School system took the right steps
There is no mincing words — this is a terrible, horrific story to report about.
Last month, Charles County State’s Attorney Anthony Covington (D) announced a slew of child sexual abuse, child pornography and assault charges against a former teaching assistant at Benjamin Stoddert Middle School. Carlos Bell, 30, of Waldorf has been accused of abusing at least 24 children in the county, some of the victims were students under his supervision at Stoddert. The charges stem from an investigation of Bell allegedly sending an inappropriate text message last December to a student at La Plata High School, where Bell was coaching the track team. Police took Bell’s cell phone and computer equipment as part of the investigation and sent them to the Maryland State Police Crime Lab for examination. Bell was reassigned to the school’s central office but was then terminated in January for failing to show up for work. At the time, the school system sent a notice about the incident to La Plata parents. It wasn’t until files and photos of alleged victims were found on his devices months later by crime lab technicians that Stoddert parents were made aware of the investigation and that he may have abused Stoddert students. Bell admitted to investigators that he is HIV positive.
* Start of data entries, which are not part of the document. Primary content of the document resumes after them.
/-! ### Conversions (R124, R125) -/

/-- Conversion entry `n`: add and mul; an entry with a reserved bit set is not valid, its mul 0 (R121). -/
def convOf (s : State) (n : Nat) : Int × Int :=
  let e := Tab.get s.sg.convs n (2 ^ 64)
  (signed 64 e, if bitsOf e 96 32 = 0 then signed 32 (e / 2 ^ 64) else 0)

/-- A raw value in slot units; tells whether it saturated. -/
def toUnits (r add mul : Int) : Int × Bool :=
  let x := r * mul + add
  let y := satSigned 64 x
  (y, decide (x ≠ y))

/-- The raw value nearest a slot value, ties away from zero, clamped to the field; tells whether it clamped (R125). -/
def toRaw (v add mul : Int) (len : Nat) (sgn : Bool) : Nat × Bool :=
  let x := v - add
  let q := x.tdiv mul
  let r := x.tmod mul
  let q := if mul.natAbs ≤ 2 * r.natAbs then (if decide (x < 0) != decide (mul < 0) then q - 1 else q + 1) else q
  let lo : Int := if sgn then -((2 ^ (len - 1) : Nat) : Int) else 0
  let hi : Int := if sgn then ((2 ^ (len - 1) : Nat) : Int) - 1 else ((2 ^ len : Nat) : Int) - 1
  let y := max lo (min hi q)
  (pattern len y, decide (q ≠ y))

/-! ### Slots (R126, Table 5.4) -/

/-- A slot never configured: kind INT, nothing written. -/
def Slot.blank : Slot := ⟨0, 0, 0, 0, 0, 0, false, false, false, false, false, false, 0, 0, 0, 0, 0, 0⟩

/-- Slot `n`. -/
def slotOf (s : State) (n : Nat) : Slot := Tab.get s.sg.slots n Slot.blank

/-- Slot `n` set. -/
def setSlot (s : State) (n : Nat) (x : Slot) : State := modSg s (fun g => { g with slots := Tab.set g.slots n Slot.blank x })

/-- First block, length and active half of a BYTES slot's value word. -/
def Slot.block (x : Slot) : Nat := bitsOf x.value 0 14
def Slot.bytesLen (x : Slot) : Nat := bitsOf x.value 14 12
def Slot.half (x : Slot) : Nat := bitsOf x.value 26 1

/-- Where half `h` of a BYTES slot lies in the byte-array area. -/
def Slot.halfAt (x : Slot) (h : Nat) : Nat := 64 * (x.block + h * ceilDiv x.bytesLen 64)

/-- The content of a BYTES slot. -/
def slotBytes (s : State) (x : Slot) : Bytes := Memory.readBytes s.ba (x.halfAt x.half) x.bytesLen

/-- The 32 bytes of a slot. -/
def slotImage (x : Slot) : Bytes :=
  let flags := b2n x.nd + 2 * b2n x.written + 4 * b2n x.wip + 8 * b2n x.remote + 16 * b2n x.ageUnknown +
    32 * b2n x.clamped + 64 * x.kind
  leBytes 8 x.value ++ leBytes 8 (pattern 64 x.origin) ++ leBytes 4 x.uOrigin ++ leBytes 2 x.fanFirst ++
    leBytes 2 x.fanCount ++ leBytes 1 x.uc ++ leBytes 1 flags ++ leBytes 1 x.device ++ leBytes 1 x.channel ++
    leBytes 2 (x.epoch % 16 + x.writer % 4 * 16) ++ leBytes 2 x.index

/-- The origin of a slot's content; its age is unknown while nothing has been written (R126). -/
def Slot.originOf (x : Slot) : Origin := ⟨x.origin, x.epoch, x.uOrigin, x.device, x.channel, x.remote, x.ageUnknown || !x.written⟩

/-- The value bytes of a slot: 4 for F32, 8 for INT and F64, the content for BYTES (Table 5.12). -/
def slotValueBytes (s : State) (x : Slot) : Bytes :=
  match x.kind with
  | 1 => leBytes 4 x.value
  | 3 => slotBytes s x
  | _ => leBytes 8 x.value

/-- Whether a slot's kind matches a field's type and length (Table 5.2). -/
def kindMatches (x : Slot) (f : Field) : Bool :=
  match f.typ with
  | 2 => x.kind == (if f.len = 32 then 1 else 2)
  | 3 => x.kind == 3 && x.bytesLen == f.len
  | _ => x.kind == 0

/-! ### Table entries -/

/-- The unpack entry `e` (Table 5.8): slot and field. -/
def unpackSlot (e : Nat) : Nat := bitsOf e 0 16
def unpackValid (e : Nat) : Bool := bitSet e 31
def unpackField (e : Nat) : Field := ⟨bitsOf e 16 14, bitsOf e 32 12, bitsOf e 44 2, bitSet e 30, bitsOf e 46 12⟩

/-- The signal route `e` (Table 5.10). -/
def Route.slot (e : Nat) : Nat := bitsOf e 0 16
def Route.template (e : Nat) : Nat := bitsOf e 16 14
def Route.device (e : Nat) : Nat := bitsOf e 16 6
def Route.kind (e : Nat) : Nat := bitsOf e 30 2
def Route.field (e : Nat) : Field := ⟨bitsOf e 32 14, bitsOf e 46 12, bitsOf e 58 2, bitSet e 60, bitsOf e 82 12⟩
def Route.valid (e : Nat) : Bool := bitSet e 63
def Route.budget (e : Nat) : Nat := bitsOf e 64 16
def Route.action (e : Nat) : Nat := bitsOf e 80 2
def Route.partner (e : Nat) : Nat := bitsOf e 96 16
def Route.param (e : Nat) : Nat := bitsOf e 112 13

/-- The PDU template `e` (Table 6.3). -/
def Tpl.id (e : Nat) : Nat := bitsOf e 0 29
def Tpl.xtd (e : Nat) : Bool := bitSet e 29
def Tpl.fmt (e : Nat) : Nat := bitsOf e 30 2
def Tpl.target (e : Nat) : Nat := bitsOf e 32 7
def Tpl.brs (e : Nat) : Bool := bitSet e 39
def Tpl.length (e : Nat) : Nat := bitsOf e 40 12
def Tpl.trigger (e : Nat) : Nat := bitsOf e 52 2
def Tpl.minInterval (e : Nat) : Nat := bitsOf e 54 9
def Tpl.valid (e : Nat) : Bool := bitSet e 63
def Tpl.first (e : Nat) : Nat := bitsOf e 64 16
def Tpl.count (e : Nat) : Nat := bitsOf e 80 10
def Tpl.ext (e : Nat) : Nat := bitsOf e 96 14
def Tpl.report (e : Nat) : Bool := bitSet e 110
def Tpl.period (e : Nat) : Nat := bitsOf e 112 16

/-- A template that has never been written: no extension (Table 6.3's reset). -/
def Tpl.blank : Nat := 0x3FFF * 2 ^ 96

/-- Template `n`. -/
def tplOf (s : State) (n : Nat) : Nat := Tab.get s.sg.templates n Tpl.blank

/-- Signal route `n`. -/
def routeEntry (s : State) (n : Nat) : Nat := Tab.get s.sg.routes n 0

/-- Stream `n` of table 11 (Tables 7.1 and 7.2). -/
def streamOf (s : State) (n : Nat) : Nat := Tab.get s.sg.streams n 0
def Strm.kind (e : Nat) : Nat := bitsOf e 0 2
def Strm.encap (e : Nat) : Nat := bitsOf e 2 2
def Strm.valid (e : Nat) : Bool := bitSet e 31
def Strm.id (e : Nat) : Nat := bitsOf e 64 64
def Strm.txClass (e : Nat) : Nat := bitsOf e 4 3
def Strm.txBase (e : Nat) : Nat := bitsOf e 23 6
def Strm.maxMsgs (e : Nat) : Nat := bitsOf e 32 7
def Strm.holdUs (e : Nat) : Nat := bitsOf e 39 11
def Strm.rxMode (e : Nat) : Nat := bitsOf e 4 1
def Strm.rxBase (e : Nat) : Nat := bitsOf e 5 6
def Strm.seqCheck (e : Nat) : Bool := bitSet e 11
def Strm.useTs (e : Nat) : Bool := bitSet e 12
def Strm.rxPdu (e : Nat) : Nat := bitsOf e 13 13
def Strm.budget (e : Nat) : Nat := bitsOf e 32 16
def Strm.assumed (e : Nat) : Nat := bitsOf e 48 16
def Strm.allow (e : Nat) : Nat := bitsOf e 128 32

/-- The 802.1 encapsulation limit of a bundle (R190). -/
def bundleLimit (encap : Nat) : Nat := [1500, 1472, 1452].getD encap 0

/-- The size of a bundle of `n` descriptors and `l` data bytes (R190). -/
def bundleSize (n l : Nat) : Nat := 32 + 20 * n + 4 * ceilDiv l 4

/-! ### Template extensions (Table 6.4) -/

/-- The 16-byte extension header of template entry `e`, zeros without an extension. -/
def extHeader (s : State) (e : Nat) : Nat := if Tpl.ext e = 0x3FFF then 0 else leNat (Memory.readBytes s.ba (64 * Tpl.ext e) 16)

/-- The initial content of template entry `e`. -/
def extInit (s : State) (e : Nat) : Bytes :=
  if Tpl.ext e = 0x3FFF then zeros (Tpl.length e) else Memory.readBytes s.ba (64 * Tpl.ext e + 16) (Tpl.length e)

/-- An age field of an extension header word: start, length, order, unit in ns, source. -/
structure AgeField where
  start : Nat
  len : Nat
  be : Bool
  unit : Nat
  source : Nat
  deriving DecidableEq, Repr

/-- The age field a header word describes. -/
def ageFieldOf (w : Nat) : AgeField :=
  ⟨bitsOf w 0 14, bitsOf w 14 5, bitSet w 19, [100000, 10000, 1000000, 10000000].getD (bitsOf w 20 2) 100000, bitsOf w 22 10⟩

/-- The age fields of a template that carries any: those of length 1 to 16. -/
def ageFields (s : State) (e : Nat) : List AgeField :=
  let h := extHeader s e
  [ageFieldOf (h % 2 ^ 32), ageFieldOf (h / 2 ^ 32 % 2 ^ 32)].filter (fun a => a.len != 0)

/-! ### The write checks (R143, R174, R196) -/

/-- Table 5.14 on an unpack entry. -/
def unpackReason (s : State) (e : Nat) : Nat :=
  let f := unpackField e
  if bitsOf e 58 6 ≠ 0 then 1
  else if !unpackValid e then 0
  else if !f.lengthOk then 2
  else if !f.formOk then 3
  else if !kindMatches (slotOf s (unpackSlot e)) f then 5
  else if (convOf s f.conv).2 = 0 then 8
  else 0

/-- What a stale parameter that a memory error has lost stands as: no 64-bit word, consistent with no action (R144). -/
def lostParam : Nat := 2 ^ 64

/-- Whether stale action and parameter agree (R154). -/
def staleParamOk (s : State) (e : Nat) : Bool :=
  let f := Route.field e
  let p := Tab.get s.sg.staleParams (Route.param e) 0
  if p = lostParam ∧ Route.action e ≠ 3 then false
  else
  match Route.action e with
  | 0 => bitsOf p 16 48 == 0 && (!bitSet p 15 || decide (bitsOf p 0 14 < 8 * Tpl.length (tplOf s (Route.template e))))
  | 1 => f.typ != 3 || bitsOf p 8 56 == 0
  | 2 => if f.typ = 3 then bitsOf p 8 56 == 0 else decide (p < 2 ^ f.len)
  | _ => Route.param e == 0

/-- Whether a kind-1 route `i` with entry `e` has a valid kind-1 partner that names it, `get` giving the entries (R138). -/
def partnerOk (get : Nat → Nat) (i e : Nat) : Bool :=
  let p := get (Route.partner e)
  Route.kind p == 1 && Route.valid p && Route.partner p == i && Route.slot p != Route.slot e

/-- Table 5.14 on route `i` with entry `e`, `get` giving the other routes. -/
def routeReason (s : State) (get : Nat → Nat) (i e : Nat) : Nat :=
  let f := Route.field e
  let k := Route.kind e
  let reserved := bitsOf e 61 2 != 0 || bitsOf e 94 2 != 0 || bitsOf e 125 3 != 0 || k == 3 ||
    (k == 2 && bitsOf e 22 8 != 0)
  let x := slotOf s (Route.slot e)
  let t := tplOf s (Route.template e)
  if reserved then 1
  else if !Route.valid e then 0
  else if !f.lengthOk then 2
  else if !f.formOk then 3
  else if k ≠ 2 && (!Tpl.valid t || !f.within (Tpl.length t)) then 4
  else if !kindMatches x f || (k == 2 && (f.typ == 0 || (f.typ == 1 && f.len != 64))) then 5
  else if k == 1 && !partnerOk get i e then 6
  else if k == 2 && (Route.device e == 0 || Route.device e == ownId s || f.start != 0 || f.be || f.conv != 0 ||
      Route.action e != 0 || Route.param e != 0 || Route.budget e != 0xFFFF) then 7
  else if (convOf s f.conv).2 = 0 then 8
  else if k ≠ 2 && !staleParamOk s e then 9
  else 0

/-- A destination of a list (Table 5.9). -/
def destAt (e k : Nat) : Nat := bitsOf e (32 + 16 * k) 16
def destDevice (d : Nat) : Nat := bitsOf d 0 6
def destTarget (d : Nat) : Nat := bitsOf d 6 7

/-- Destination list `n`; list 0 is empty. -/
def destList (s : State) (n : Nat) : Nat := if n = 0 then 0 else Tab.get s.sg.destLists n 0
def destBudget (e : Nat) : Nat := bitsOf e 0 16
def destCount (e : Nat) : Nat := bitsOf e 16 8

/-- Table 5.14 on destination list `i` with entry `e`. -/
def destReason (i e : Nat) : Nat :=
  if bitsOf e 24 8 ≠ 0 || (List.range 14).any (fun k => bitsOf (destAt e k) 13 3 != 0) then 1
  else if i = 0 || 14 < destCount e then 22
  else 0

/-- The CAN route entry's parts (Table 5.5). -/
def Canrt.key (e : Nat) : Nat := bitsOf e 0 32
def Canrt.channel (e : Nat) : Nat := bitsOf e 32 6
def Canrt.rxPdu (e : Nat) : Nat := bitsOf e 38 13
def Canrt.unpack (e : Nat) : Bool := bitSet e 51
def Canrt.list (e : Nat) : Nat := bitsOf e 52 11
def Canrt.valid (e : Nat) : Bool := bitSet e 63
Covington updated the public on July 31 as to the status of the investigation and the numerous additional charges that were leveled against Bell, and implored the public to assist the investigators in identifying some of the victims. That same day, Charles County Public Schools Superintendent Kimberly Hill announced that Stoddert’s principal was reassigned and that an interim principal was put in place.
By all accounts, it looks as though the school system took all of the right steps in reporting and assisting with the investigation. That isn’t to mean that there wasn’t a stumble along the way.
In response to the investigation, the school system decided to hold parent information nights at Stoddert in an effort to reach out to concerned adults. It was a good idea. However, the execution left a lot to be desired, and it was immediately obvious. When parents arrived at the first information night July 28, they were told the format would be breakout sessions where parents would be asked to tell school employees how they felt about the situation. The principal read from a prepared statement about how the meeting would unfold. The superintendent and most members of the board of education were not in attendance. Some parents were so livid that they got up and left, having come to the meeting to get answers, not to be asked how they felt about the situation.
The school system realized it made a mistake. Last week, Hill and five of the seven elected members of the board of education attended the next parent information night and took full responsibility for the misstep and addressed criticism from those in attendance. Hill pledged to improve how the school system handles reaching out to parents and outlined ways the school system can look to prevent incidents of this nature in the future.
We commend the superintendent for taking the blame for the initial mistake, but we also believe, from our reporting, that the superintendent and the school system has done all they could to assist police and the state’s attorney’s office in conducting their investigation and took the proper steps in removing the suspect from being around children as soon as the initial allegations were reported. We hope that as this investigation continues, the school system will do all it can to help heal the wounds the family, faculty and staff at Stoddert incurred. The school year is about to begin and it certainly isn’t going to feel like business as usual at Stoddert for quite some time. Our hearts go out to all of those affected by this, particularly the children.